ROANOKE TIMES Copyright (c) 1996, Roanoke Times DATE: Wednesday, December 25, 1996 TAG: 9612260044 SECTION: NATIONAL/INTERNATIONAL PAGE: A-1 EDITION: HOLIDAY SOURCE: Associated Press WASHINGTON
TAXPAYERS COULD GET $130 billion in deductions or credits under the president's new budget.
President Clinton's new budget will provide up to $130 billion in tax relief, fulfilling his campaign promises while sidestepping a controversial recommendation to trim Social Security cost-of-living increases as a way to balance the budget, administration officials said.
The budget, due to be unveiled Feb. 3, will include a $500-per-child tax credit, other tax credits and deductions to pay for college expenses and the elimination of capital gains taxes on the sale of all but the most expensive homes, said the officials, speaking on the condition of anonymity.
Clinton campaigned on all of these items, insisting his more modest package of middle-class tax relief would be better for the economy than rival Bob Dole's more generous 15 percent tax cut proposal. Clinton charged that Dole's proposal would make it impossible to balance the budget without deep cuts in Medicare and other popular benefit programs.
Administration officials said the tax cuts Clinton will include in his budget will carry a five-year cost of up to $130 billion.
Clinton's budget, which in broad outlines will look very much like the one he sent Congress last March, will achieve balance by 2002.

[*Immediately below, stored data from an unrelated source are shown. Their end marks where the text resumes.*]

-- ==== Sys2Proof/Laws/Settle.lean ====
section
/-! SUPPORT. What the end of an event leaves alone: a held-back rejoin and LM touch the topology, the line-end states,
the line alerts and the monitor, and set flags; calls, voice, posts, signalling, poller and store stand. -/

namespace Sys2Proof.Machine

/-- The parts of the state that the end of an event leaves alone. -/
structure Core where
  dev : DeviceState
  time : Nat
  lif : PerMaster Lif
  align : PerLink Alignment
  mp : MpPort
  cm : CallManager
  vx : Crosspoint
  posts : Vector Post 16
  mode : LineMode
  n : Nat
  signalling : PerChain (List SigMsg)
  cs : ConfigStore
  sp : Poller
  placed : Nat
  pending : List Instr

def State.core (s : State) : Core :=
  { dev := s.dev, time := s.time, lif := PerMaster.ofFn fun m => (s.lifOf m).still, align := s.align, mp := s.mp
    cm := s.cm, vx := s.vx, posts := s.ls.posts, mode := s.ls.mode, n := s.ls.n
    signalling := ⟨s.le.fwd.signalling, s.le.ret.signalling⟩, cs := s.cs, sp := s.sp, placed := s.placed
    pending := s.pending }

theorem ite_core {b : Prop} [Decidable b] {s t : State} {c : Core} (hs : s.core = c) (ht : t.core = c) :
    (if b then s else t).core = c := by split <;> assumption

theorem foldl_core {α : Type} (f : State → α → State) (xs : List α) (s : State)
    (h : ∀ t x, (f t x).core = t.core) : (xs.foldl f s).core = s.core := by
  induction xs generalizing s with
  | nil => rfl
  | cons x xs ih => simp [ih, h]

@[simp] theorem State.setFlagAll_core (s : State) (f : EventFlag) : (s.setFlagAll f).core = s.core := by
  have h := State.setFlagAll_sansLif s f
  have l : ∀ m, ((s.setFlagAll f).lifOf m).still = (s.lifOf m).still := fun m => State.setFlagAll_still s m f
  have e : PerMaster.ofFn (fun m => ((s.setFlagAll f).lifOf m).still) =
      PerMaster.ofFn (fun m => (s.lifOf m).still) := congrArg _ (funext l)
  simp only [State.core, e, sansLif_cm h, sansLif_ls h, sansLif_le h, sansLif_cs h, sansLif_sp h, sansLif_vx h,
    sansLif_time h, sansLif_dev h, show (s.setFlagAll f).align = s.align from congrArg (·.align) h,
    show (s.setFlagAll f).mp = s.mp from congrArg (·.mp) h,
    show (s.setFlagAll f).placed = s.placed from congrArg (·.placed) h,
    show (s.setFlagAll f).pending = s.pending from congrArg (·.pending) h]

/-- A line end changed but for its signalling FIFO. -/
theorem State.modLe_core (s : State) (d : Chain) (f : LineEnd → LineEnd)
    (h : ∀ e, (f e).signalling = e.signalling) : (s.modLe d f).core = s.core := by
  cases d <;> simp [State.core, State.modLe, PerChain.set, PerChain.get, State.lifOf, h]

@[simp] theorem State.setAlerts_core (s : State) (xs : List LineAlert) : (s.setAlerts xs).core = s.core := rfl
@[simp] theorem State.topologyTold_core (s : State) : s.topologyTold.core = s.core := rfl
@[simp] theorem State.endEvent_core (s : State) : s.endEvent.core = s.core := rfl

@[simp] theorem State.lineChanged_core (s : State) : s.lineChanged.core = s.core := by
  exact ite_core (State.setFlagAll_core s .line) (State.setFlagAll_core s .line)

@[simp] theorem State.raiseAlert_core (s : State) (k : LineAlertKind) (p : AlertPlace) :
    (s.raiseAlert k p).core = s.core := by
  unfold State.raiseAlert; split <;> simp

@[simp] theorem State.clearAlerts_core (s : State) (k : LineAlertKind) (hit : AlertPlace → Bool) :
    (s.clearAlerts k hit).core = s.core := by
  unfold State.clearAlerts; simp only; split <;> simp

@[simp] theorem State.clearAlert_core (s : State) (k : LineAlertKind) (p : AlertPlace) :
    (s.clearAlert k p).core = s.core := by
  simp [State.clearAlert]

@[simp] theorem State.clearBreak_core (s : State) : s.clearBreak.core = s.core := by
  unfold State.clearBreak
  split
  · rfl
  · simp only [State.lineChanged_core, State.clearAlerts_core]; rfl

@[simp] theorem State.recomputeBreak_core (s : State) : s.recomputeBreak.core = s.core := by
  unfold State.recomputeBreak
  split
  · rfl
  · simp only
    split
    · rfl
    · simp only [State.lineChanged_core, State.placeBreak, State.setAlerts_core]; rfl

@[simp] theorem State.setBreak_core (s : State) : s.setBreak.core = s.core := by
  unfold State.setBreak
  split
  · simp
  · simp only [State.raiseAlert_core]; rfl

@[simp] theorem State.setPending_core (s : State) (v : Bool) : (s.setPending v).core = s.core := by
  unfold State.setPending
  split
  · rfl
  · simp only [State.lineChanged_core]; rfl

@[simp] theorem State.dropClaim_core (s : State) : s.dropClaim.core = s.core :=
  State.modLe_core _ _ _ (by intro _; rfl)

@[simp] theorem State.recomputeTopology_core (s : State) (v : Bool) : (s.recomputeTopology v).core = s.core := by
  unfold State.recomputeTopology
  simp only
  split
  · rfl
  · have a : (({ s with ls := { s.ls with topology := s.topologyFor v } } : State).lineChanged.topologyTold).core =
        s.core := by
      simp only [State.topologyTold_core, State.lineChanged_core]; rfl
    split <;> split <;> split <;> simp [a]

@[simp] theorem State.measureRequests_core (s : State) (d : Chain) (v : Bool) :
    (s.measureRequests d v).core = s.core := by
  unfold State.measureRequests
  split
  · split <;> rfl
  · rfl

/-- Leaving a state for one in which the control-slot queue is kept. -/
@[simp] theorem State.quietPort_core (s : State) (d : Chain) : (s.quietPort d).core = s.core := rfl

theorem State.leaveState_core (s : State) (d : Chain) (new : LineState) (h1 : new ≠ .off) (h2 : new ≠ .failed) :
    (s.leaveState d new).core = s.core := by
  unfold State.leaveState
  have n1 : (new == LineState.off) = false := by simpa using h1
  have n2 : (new == LineState.failed) = false := by simpa using h2
  simp only [n1, n2, Bool.or_self, Bool.and_false, Bool.false_eq_true, ↓reduceIte]
  generalize h : (s.leOf d).state = old
  refine (State.modLe_core _ _ _ (by intro _; rfl)).trans ?_
  have a : ∀ t : State, ((t.modLe d fun e => { e with refind := none }).measureRequests d false).core = t.core :=
    fun t => (State.measureRequests_core _ _ _).trans (State.modLe_core _ _ _ (by intro _; rfl))
  have b : ∀ t : State, ((t.modLe d fun e => { e with ageDue := false }).clearAlerts .tail fun _ => true).core =
      t.core := fun t => (State.clearAlerts_core _ _ _).trans (State.modLe_core _ _ _ (by intro _; rfl))
  have u : (if (old == .running && new != .running) = true then
      (s.modLe d fun e => { e with refind := none }).measureRequests d false else s).core = s.core := ite_core (a s) rfl
  generalize (if (old == .running && new != .running) = true then
      (s.modLe d fun e => { e with refind := none }).measureRequests d false else s) = x at u ⊢
  have v : (if (old == .watching && new != .watching) = true then
      (x.modLe d fun e => { e with ageDue := false }).clearAlerts .tail fun _ => true else x).core = s.core :=
    ite_core ((b x).trans u) u
  exact ite_core ((State.quietPort_core _ _).trans ((State.modLe_core _ _ _ (by intro _; rfl)).trans v)) v

theorem State.startState_core (s : State) (d : Chain) (new : LineState) : (s.startState d new).core = s.core := by
  cases new
  · rfl
  · exact State.modLe_core _ _ _ (by intro _; rfl)
  · exact State.modLe_core _ _ _ (by intro _; rfl)
  · exact (State.measureRequests_core _ _ _).trans <| (State.clearAlert_core _ _ _).trans <|
      State.modLe_core _ _ _ (by intro _; rfl)
  · exact (State.clearBreak_core _).trans <| (State.clearAlert_core _ _ _).trans <|
      State.modLe_core _ _ _ (by intro _; rfl)
  · exact State.modLe_core _ _ _ (by intro _; rfl)

theorem State.enterState_core (s : State) (d : Chain) (new : LineState) (h1 : new ≠ .off) (h2 : new ≠ .failed) :
    (s.enterState d new).core = s.core := by
  unfold State.enterState
  exact (State.recomputeTopology_core _ _).trans <| (State.startState_core _ _ _).trans <|
    (State.modLe_core _ _ _ (by intro _; rfl)).trans <| State.leaveState_core s d new h1 h2

@[simp] theorem State.placeClaim_core (s : State) : s.placeClaim.core = s.core := by
  unfold State.placeClaim
  split
  · exact State.enterState_core _ _ _ (by decide) (by decide)
  · split
    · rfl
    · exact State.modLe_core _ _ _ (by intro _; rfl)

@[simp] theorem State.rejoinStart_core (s : State) : s.rejoinStart.core = s.core := by
  simp [State.rejoinStart]

@[simp] theorem State.rejoinIfFreed_core (s : State) : s.rejoinIfFreed.core = s.core := by
  unfold State.rejoinIfFreed; split <;> simp

/-! ### LM -/

theorem State.withLm_core (s : State) (x : LineMonitor) : { s with lm := x }.core = s.core := rfl
@[simp] theorem State.sampled_core (s : State) (c : ConverterChannel) : (s.sampled c).core = s.core := rfl
@[simp] theorem State.roundSample_core (s : State) (c : ConverterChannel) : (s.roundSample c).core = s.core := rfl

@[simp] theorem State.enterMode_core (s : State) (m : MeasureMode) : (s.enterMode m).core = s.core := rfl

@[simp] theorem State.afterRound_core (s : State) : s.afterRound.core = s.core := by
  unfold State.afterRound
  cases s.lm.pendingMode <;> simp only <;> split <;> rfl

@[simp] theorem State.setSpan_core (s : State) (k : Nat) (x : Span) : (s.setSpan k x).core = s.core := rfl

@[simp] theorem State.invalidSpan_core (s : State) (r : Round) (k : Nat) (x : InvalidReason) :
    (s.invalidSpan r k x).core = s.core := rfl

@[simp] theorem State.computeLeakage_core (s : State) (r : Round) : (s.computeLeakage r).core = s.core := by
  unfold State.computeLeakage
  split
  · rfl
  · simp only
    split
    · simp only [State.raiseAlert_core]; rfl
    · simp only [State.clearAlert_core]; rfl

@[simp] theorem State.completeRound_core (s : State) (r : Round) : (s.completeRound r).core = s.core := by
  unfold State.completeRound
  simp only [State.afterRound_core]
  have a : (r.spans.foldl (fun t k => t.invalidSpan r k .skipped) s).core = s.core :=
    foldl_core _ _ _ fun _ _ => rfl
  generalize r.spans.foldl (fun t k => t.invalidSpan r k .skipped) s = x at a ⊢
  split
  · exact (State.computeLeakage_core x r).trans a
  · exact a

@[simp] theorem State.startRound_core (s : State) (d : Chain) (k : RoundKind) : (s.startRound d k).core = s.core := by
  unfold State.startRound
  exact (State.withLm_core _ _).trans <| (State.roundSample_core _ _).trans <|
    (State.roundSample_core _ _).trans <| State.roundSample_core _ _

@[simp] theorem State.takeRound_core (s : State) (d : Chain) (k : RoundKind) : (s.takeRound d k).core = s.core := by
  unfold State.takeRound
  cases k
  · exact (State.startRound_core _ _ _).trans (State.withLm_core _ _)
  · exact ite_core (State.withLm_core _ _) ((State.startRound_core _ _ _).trans (State.withLm_core _ _))

@[simp] theorem State.placeRead_core (s : State) (r : Round) (p : Nat) : (s.placeRead r p).core = s.core := by
  unfold State.placeRead
  cases r.paired <;> exact State.modLe_core _ _ _ (by intro _; rfl)

@[simp] theorem State.lmLook_core (k : Nat) (s : State) : (s.lmLook k).core = s.core := by
  induction k generalizing s with
  | zero => rfl
  | succ k ih =>
    unfold State.lmLook
    cases s.lm.round with
    | none =>
      simp only
      cases s.nextRequest with
      | none => rfl
      | some x => simp [ih]
    | some r =>
      simp only
      split
      · rfl
      · split
        · split <;> simp
        · simp [ih]

@[simp] theorem State.abortRound_core (s : State) : s.abortRound.core = s.core := by
  unfold State.abortRound
  cases s.lm.round with
  | none => rfl
  | some r =>
    simp only [State.afterRound_core]
    split
    · rfl
    · cases r.kind <;> rfl

@[simp] theorem State.lmReact_core (s : State) : s.lmReact.core = s.core := by
  unfold State.lmReact
  simp only [State.lmLook_core]
  split
  · exact State.abortRound_core s
  · rfl

/-- What ends an event of a call leaves calls, voice, posts, signalling, poller and store alone. -/
@[simp] theorem State.settleCalls_core (s : State) : s.settleCalls.core = s.core := by
  unfold State.settleCalls
  simp only [State.endEvent_core]
  split <;> simp

/-! ### What an equal core gives -/

section
variable {s t : State} (h : t.core = s.core)
include h

theorem core_cm : t.cm = s.cm := congrArg Core.cm h
theorem core_vx : t.vx = s.vx := congrArg Core.vx h
theorem core_sp : t.sp = s.sp := congrArg Core.sp h
theorem core_cs : t.cs = s.cs := congrArg Core.cs h
theorem core_time : t.time = s.time := congrArg Core.time h
theorem core_dev : t.dev = s.dev := congrArg Core.dev h
theorem core_posts : t.ls.posts = s.ls.posts := congrArg Core.posts h

theorem core_still (m : Master) : (t.lifOf m).still = (s.lifOf m).still := by
  have := congrArg (fun c : Core => c.lif.get m) h
  simpa [State.core] using this

theorem core_signalling : SignallingStands s t := fun d => by
  have := congrArg (fun c : Core => c.signalling.get d) h
  cases d <;> exact this

theorem core_callsStand : CallsStand s t := ⟨core_cm h, core_vx h, core_signalling h⟩

theorem core_linksStand : LinksStand s t := fun k => frame_of_still (core_still h k)

theorem core_standsApart : StandsApart s t :=
  ⟨core_cs h, core_sp h, core_time h, core_dev h, congrArg Core.align h, congrArg Core.mp h,
    congrArg Core.pending h, congrArg Core.placed h, core_posts h⟩

theorem core_sends : Sends (fun _ => []) s t := fun k => by simp [tx_of_still (core_still h k)]

end

end Sys2Proof.Machine
end

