-- ==== Sys2Proof/Laws/Memory.lean ====
section
/-! SUPPORT. The serial memory: what a byte written reads as, what the others read as, and the canonical form that
every memory operation keeps. -/

namespace Sys2Proof.Machine

/-- A lower bound on the addresses may be lowered. -/
theorem cellsWf_mono (cs : List Host.Cell) (lo hi : Nat) (h : lo ≤ hi) (w : cellsWf hi cs = true) :
    cellsWf lo cs = true := by
  cases cs with
  | nil => rfl
  | cons c cs =>
    simp only [cellsWf, Bool.and_eq_true, decide_eq_true_eq] at w ⊢
    exact ⟨⟨⟨by omega, w.1.1.2⟩, w.1.2⟩, w.2⟩

/-- Below the first address nothing is listed. -/
theorem cellAt_below (cs : List Host.Cell) (lo a : Nat) (w : cellsWf lo cs = true) (h : a < lo) :
    cellAt a cs = blankByte := by
  induction cs generalizing lo with
  | nil => rfl
  | cons c cs ih =>
    simp only [cellsWf, Bool.and_eq_true, decide_eq_true_eq] at w
    have hne : c.1 ≠ a := by omega
    simp only [cellAt, hne, if_false]
    exact ih (c.1 + 1) w.2 (by omega)

/-- Writing a cell keeps the canonical form. -/
theorem putCell_wf (cs : List Host.Cell) (lo a : Nat) (b : Byte) (w : cellsWf lo cs = true) (h : lo ≤ a)
    (hs : a < memorySize) : cellsWf lo (putCell a b cs) = true := by
  induction cs generalizing lo with
  | nil =>
    unfold putCell
    split
    · rfl
    · simp [cellsWf, *]
  | cons c cs ih =>
    simp only [cellsWf, Bool.and_eq_true, decide_eq_true_eq] at w
    unfold putCell
    split
    · split
      · simp [cellsWf, w]
      · simp only [cellsWf, Bool.and_eq_true, decide_eq_true_eq]
        exact ⟨⟨⟨h, hs⟩, by simpa using ‹¬b = blankByte›⟩, ⟨⟨by omega, w.1.1.2⟩, w.1.2⟩, w.2⟩
    · split
      · subst_vars
        split
        · exact cellsWf_mono _ _ _ (by omega) w.2
        · simp only [cellsWf, Bool.and_eq_true, decide_eq_true_eq]
          exact ⟨⟨⟨h, hs⟩, by simpa using ‹¬b = blankByte›⟩, w.2⟩
      · simp only [cellsWf, Bool.and_eq_true, decide_eq_true_eq]
        exact ⟨w.1, ih (c.1 + 1) w.2 (by omega)⟩

/-- The cell written reads as written. -/
theorem cellAt_putCell_same (cs : List Host.Cell) (lo a : Nat) (b : Byte) (w : cellsWf lo cs = true) :
    cellAt a (putCell a b cs) = b := by
  induction cs generalizing lo with
  | nil =>
    unfold putCell
    split
    · simp [cellAt, *]
    · simp [cellAt]
  | cons c cs ih =>
    simp only [cellsWf, Bool.and_eq_true, decide_eq_true_eq] at w
    unfold putCell
    split
    · split
      · have hne : c.1 ≠ a := by omega
        simp only [cellAt, hne, if_false]
        rw [cellAt_below cs (c.1 + 1) a w.2 (by omega)]
        exact (‹b = blankByte›).symm
      · simp [cellAt]
    · split
      · subst_vars
        split
        · rw [cellAt_below cs (c.1 + 1) c.1 w.2 (by omega)]
          exact (‹b = blankByte›).symm
        · simp [cellAt]
      · have hne : c.1 ≠ a := by omega
        simp only [cellAt, hne, if_false]
        exact ih (c.1 + 1) w.2

/-- The other cells read as before. -/
theorem cellAt_putCell_other (cs : List Host.Cell) (lo a x : Nat) (b : Byte) (w : cellsWf lo cs = true) (h : x ≠ a) :
    cellAt x (putCell a b cs) = cellAt x cs := by
  induction cs generalizing lo with
  | nil =>
    unfold putCell
    split
    · rfl
    · simp [cellAt, Ne.symm h]
  | cons c cs ih =>
    simp only [cellsWf, Bool.and_eq_true, decide_eq_true_eq] at w
    unfold putCell
    split
    · split
      · rfl
      · simp [cellAt, Ne.symm h]
    · split
      · subst_vars
        split
        · simp [cellAt, Ne.symm h]
        · simp [cellAt, Ne.symm h]
      · simp only [cellAt]
        split
        · rfl
        · exact ih (c.1 + 1) w.2

/-- A write keeps the canonical form. -/
theorem Memory.write_wf (m : Memory) (a : Nat) (b : Byte) (w : m.wf = true) : (m.write a b).wf = true := by
  unfold Memory.write
  split
  · exact putCell_wf _ 0 a b w (by omega) ‹_›
  · exact w

/-- A run of writes keeps the canonical form. -/
theorem Memory.writeRun_wf (m : Memory) (a : Nat) (bs : List Byte) (w : m.wf = true) :
    (Memory.writeRun a bs m).wf = true := by
  induction bs generalizing a m with
  | nil => exact w
  | cons b bs ih => exact ih _ _ (Memory.write_wf m a b w)

/-- The empty memory has the canonical form. -/
theorem Memory.empty_wf : ({} : Memory).wf = true := rfl

/-- A byte written reads as written. -/
theorem Memory.read_write_same (m : Memory) (a : Nat) (b : Byte) (w : m.wf = true) (h : a < memorySize) :
    (m.write a b).read a = b := by
  simp only [Memory.write, h, if_true, Memory.read]
  exact cellAt_putCell_same _ 0 _ _ w

/-- The other bytes read as before. -/
theorem Memory.read_write_other (m : Memory) (a x : Nat) (b : Byte) (w : m.wf = true) (h : x ≠ a) :
    (m.write a b).read x = m.read x := by
  unfold Memory.write
  split
  · exact cellAt_putCell_other _ 0 _ _ _ w h
  · rfl

/-- A byte outside a run of writes reads as before. -/
theorem Memory.read_writeRun_outside (m : Memory) (a x : Nat) (bs : List Byte) (w : m.wf = true)
    (h : x < a ∨ a + bs.length ≤ x) : (Memory.writeRun a bs m).read x = m.read x := by
  induction bs generalizing a m with
  | nil => rfl
  | cons b bs ih =>
    simp only [List.length_cons] at h
    unfold Memory.writeRun
    rw [ih _ _ (Memory.write_wf m a b w) (by omega), Memory.read_write_other m a x b w (by omega)]

/-- A byte of a run of writes reads as written. -/
theorem Memory.read_writeRun_inside (m : Memory) (a i : Nat) (bs : List Byte) (w : m.wf = true)
    (h : i < bs.length) (hs : a + bs.length ≤ memorySize) :
    (Memory.writeRun a bs m).read (a + i) = bs[i] := by
  induction bs generalizing a m i with
  | nil => simp at h
  | cons b bs ih =>
    simp only [List.length_cons] at h hs
    unfold Memory.writeRun
    cases i with
    | zero =>
      rw [Nat.add_zero, Memory.read_writeRun_outside _ _ _ _ (Memory.write_wf m a b w) (by omega)]
      exact Memory.read_write_same m a b w (by omega)
    | succ i =>
      have := ih (m.write a b) (a + 1) i (Memory.write_wf m a b w) (by omega) (by omega)
      simpa [Nat.add_assoc, Nat.add_comm 1 i] using this

/-- Reset leaves a canonical memory. -/
theorem State.reset_memory_wf : State.reset.cs.memory.wf = true := rfl

end Sys2Proof.Machine
end

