-- ==== Sys2Proof/Machine/RoadPost.lean ====
section
/-! DEFINITION. The environment of the device: one post of the post line, as far as the device relies on it
(R6 to R8, R31, R45, R139, R212). It is not part of State: what posts send arrives as a command's operand. -/

namespace Sys2Proof.Machine

/-- One post. `held` is the direction and position it is held at, `quiet` the milliseconds since the last control
message of its direction, `lowered` that DISCONNECT has come and the handset has not been replaced since (R6, R8,
R31, R45). -/
structure RoadPost where
  serial : Serial
  kind : Byte
  held : Option (Chain × Nat) := none
  quiet : Nat := 0
  hookOff : Bool := false
  raised : Request := .idle
  lowered : Bool := false
  ringing : Bool := false
  tone : Option Tone := none
  slot : Nat := 0
  seq : BitVec 2 := 0
  settings : Vector Nat 24 := Vector.replicate 24 0
  own : Nat × Nat := (0, 0)
  sensors : Vector Nat 16 := Vector.replicate 16 0
  busy : Bool := false
deriving DecidableEq, Repr

/-- A control message as a post reads it (R30). -/
inductive PostMsg where
  | idle
  | discover
  | claim
  | probe
  | signal (m : Signal)
  | itemRead (item : Nat)
  | itemWrite (item value : Nat)
  | sense (sensor : Nat)
  | line
deriving DecidableEq, Repr

/-- The time without a control message after which a post becomes unassigned, ms (R6). -/
def assignmentTime : Nat := 100

/-- An unassigned post stops ringing, tone and audio and gives up its slot (R6, R31). -/
def RoadPost.unassign (x : RoadPost) : RoadPost :=
  { x with held := none, quiet := 0, ringing := false, tone := none, slot := 0 }

/-- A post takes a direction and a position; a new direction costs it its voice slot (R6, R7, R45, R122). -/
def RoadPost.assign (d : Chain) (p : Nat) (x : RoadPost) : RoadPost :=
  if x.held == some (d, p) then x else { x with held := some (d, p), quiet := 0, slot := 0 }

/-- The content of an item (R45). -/
def RoadPost.item (x : RoadPost) (i : Nat) : Nat :=
  if i < 24 then x.settings.getD i 0
  else match i with
    | 24 => (x.held.map (·.2)).getD 0
    | 25 => (x.held.map fun h => chainCode h.1).getD 0
    | 26 => x.slot
    | 27 => x.kind.toNat
    | 28 => x.serial.toNat / 65536
    | 29 => x.serial.toNat % 65536
    | 30 => x.own.1
    | _ => x.own.2

/-- What a held post does with a signalling message addressed to it; a repeat has the same effect (R31). -/
def RoadPost.signal (m : Signal) (x : RoadPost) : RoadPost :=
  match m with
  | .connect s => { x with tone := none, slot := s }
  | .disconnect =>
    { x with ringing := false, tone := none, slot := 0, raised := .idle, lowered := x.hookOff }
  | .tone t => { x with tone := some t, slot := 0 }
  | .ring => { x with ringing := true }
  | .stopRing => { x with ringing := false }

/-- Does the post answer a message from side `d` for position `p`: it is held at that position from that side, or
it is the first post that is not held from that side (R6)? -/
def RoadPost.reached (d : Chain) (p : Nat) (x : RoadPost) : Bool :=
  match x.held with
  | none => true
  | some (e, q) => e != d || q == p

/-- What a post that is reached does with the assignment and presence messages (R7). An unassigned post answers PROBE
with UNASSIGNED as R7 has it, though R212 has it ignore PROBE: DESIGN CHOICE, log entry 36. -/
def RoadPost.assignment (d : Chain) (p : Nat) (m : PostMsg) (x : RoadPost) : RoadPost × Option Resp :=
  let same := x.held.all (·.1 == d)
  match m with
  | .discover => if same then (x.assign d p, some (.ident x.serial x.kind)) else (x, some .heldElsewhere)
  | .claim => (x.assign .fwd p, some (.claimed x.serial x.kind))
  | .probe =>
    (x, some (if x.held.isNone then .unassigned else if same then .present else .heldElsewhere))
  | _ => (x, none)

/-- What a post does with the other messages addressed to it; `use` gives the nearest value that it can store in an
item (R31, R45, R139). -/
def RoadPost.addressed (use : Nat → Nat → Nat) (m : PostMsg) (x : RoadPost) : RoadPost × Option Resp :=
  match m with
  | .signal s => (x.signal s, some .ack)
  | .itemRead i => (x, some (if x.busy then .pending else .value i (x.item i)))
  | .itemWrite i v =>
    if x.busy then (x, some .pending)
    else ({ x with settings := x.settings.setIfInBounds i (use i v) }, some .ack)
  | .sense s => (x, some (.value s (x.sensors.getD s 0)))
  | .line => (x, some (.lineValues (x.sensors.getD 0 0) (x.sensors.getD 1 0)))
  | _ => (x, none)

/-- A post takes the control message of a superframe that it receives intact from side `d` (R6, R7, R212): its own
direction's restarts the assignment timer. -/
def RoadPost.take (use : Nat → Nat → Nat) (d : Chain) (p : Nat) (m : PostMsg) (x : RoadPost) : RoadPost × Option Resp :=
  let own := x.held.any (·.1 == d)
  let x := if own then { x with quiet := 0 } else x
  if !x.reached d p then (x, none)
  else
    match m with
    | .discover | .claim | .probe => x.assignment d p m
    | _ => if own && x.held.any (·.2 == p) then x.addressed use m else (x, none)

/-- The status word that a held post writes next, its sequence one greater (R8). -/
def RoadPost.write (x : RoadPost) : RoadPost × Option StatusWord :=
  match x.held with
  | none => (x, none)
  | some (d, _) =>
    let x := { x with seq := x.seq + 1 }
    (x, some { hookOff := x.hookOff, request := if x.lowered then .idle else x.raised, ringing := x.ringing
               dir := d, seq := x.seq })

/-- The handset is lifted: the request is raised, unless DISCONNECT keeps it down; ringing stops (R8, R114). -/
def RoadPost.lift (r : Request) (x : RoadPost) : RoadPost :=
  { x with hookOff := true, ringing := false, raised := if x.lowered then x.raised else r }

/-- The handset is replaced (R8). -/
def RoadPost.replace (x : RoadPost) : RoadPost := { x with hookOff := false, lowered := false }

/-- The daily self-test raises TEST with the handset on (R8, R73). -/
def RoadPost.selfTest (x : RoadPost) : RoadPost :=
  if x.raised == .idle && !x.lowered then { x with raised := .test } else x

/-- One millisecond passes at a post (R6). -/
def RoadPost.pass (x : RoadPost) : RoadPost :=
  if x.held.isNone then x
  else if assignmentTime ≤ x.quiet + 1 then x.unassign
  else { x with quiet := x.quiet + 1 }

end Sys2Proof.Machine
end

The president has called a balanced budget the top priority of his second term even though an attempt to accomplish that feat last winter ended in bitter deadlock with the Republican-controlled Congress.
But Clinton has rejected one idea that would have achieved up to $1 trillion in deficit savings over 12 years, the officials said: His budget will not propose trimming the annual cost-of-living increases received by 60 million Americans in Social Security and other government benefits.
An advisory panel headed by Stanford economist Michael Boskin two weeks ago said the government's Consumer Price Index was overstating inflation by 1.1 percentage points annually. The panel recommended a series of steps to shrink the CPI by that amount in coming years.
Administration officials, however, said more expert review was needed before such changes could be adopted.
Clinton held three days of meetings last week reviewing agency appeals to budget cuts being recommended by his Office of Management and Budget. While the administration had hoped to have all decisions wrapped up before Christmas, officials said Tuesday that timetable had slipped.
One of the issues still to be settled is how much the administration will try to restore some of the cuts made last summer in a welfare overhaul bill. Administration officials said Clinton was reviewing options that would restore between $13 billion and $16 billion, or about one-fourth of the $55 billion in projected savings.
One option under consideration would allow immigrant children to remain eligible for welfare benefits under Medicaid and the Supplemental Security Income programs.
To ensure that he can offer tax breaks and still bring the budget into balance by 2002, Clinton's plan will include a ``trigger'' to eliminate certain tax breaks in 2001 and 2002 if the deficit has not fallen enough.
The exact nature of this trigger was still being worked out, officials said, and might include reductions in military and non-defense government spending as well as the elimination of tax breaks.
Clinton used a similar device in last year's budget and was widely attacked by Republicans who accused him of holding out the promise of tax relief only to yank it away because he was unwilling to make hard decisions on spending.
The administration insists the ``trigger'' mechanism allows Clinton to meet Republican demands to balance the budget using economic assumptions from the Congressional Budget Office rather than the more optimistic forecast of his Office of Management and Budget.
The budget will include tax relief for education expenses either through a $1,500 tax credit to pay for the first two years of college or a $10,000 tax deduction for college tuition.
The home sale proposal would eliminate taxes on the first $500,000 in capital gains profits earned on the sale of a home.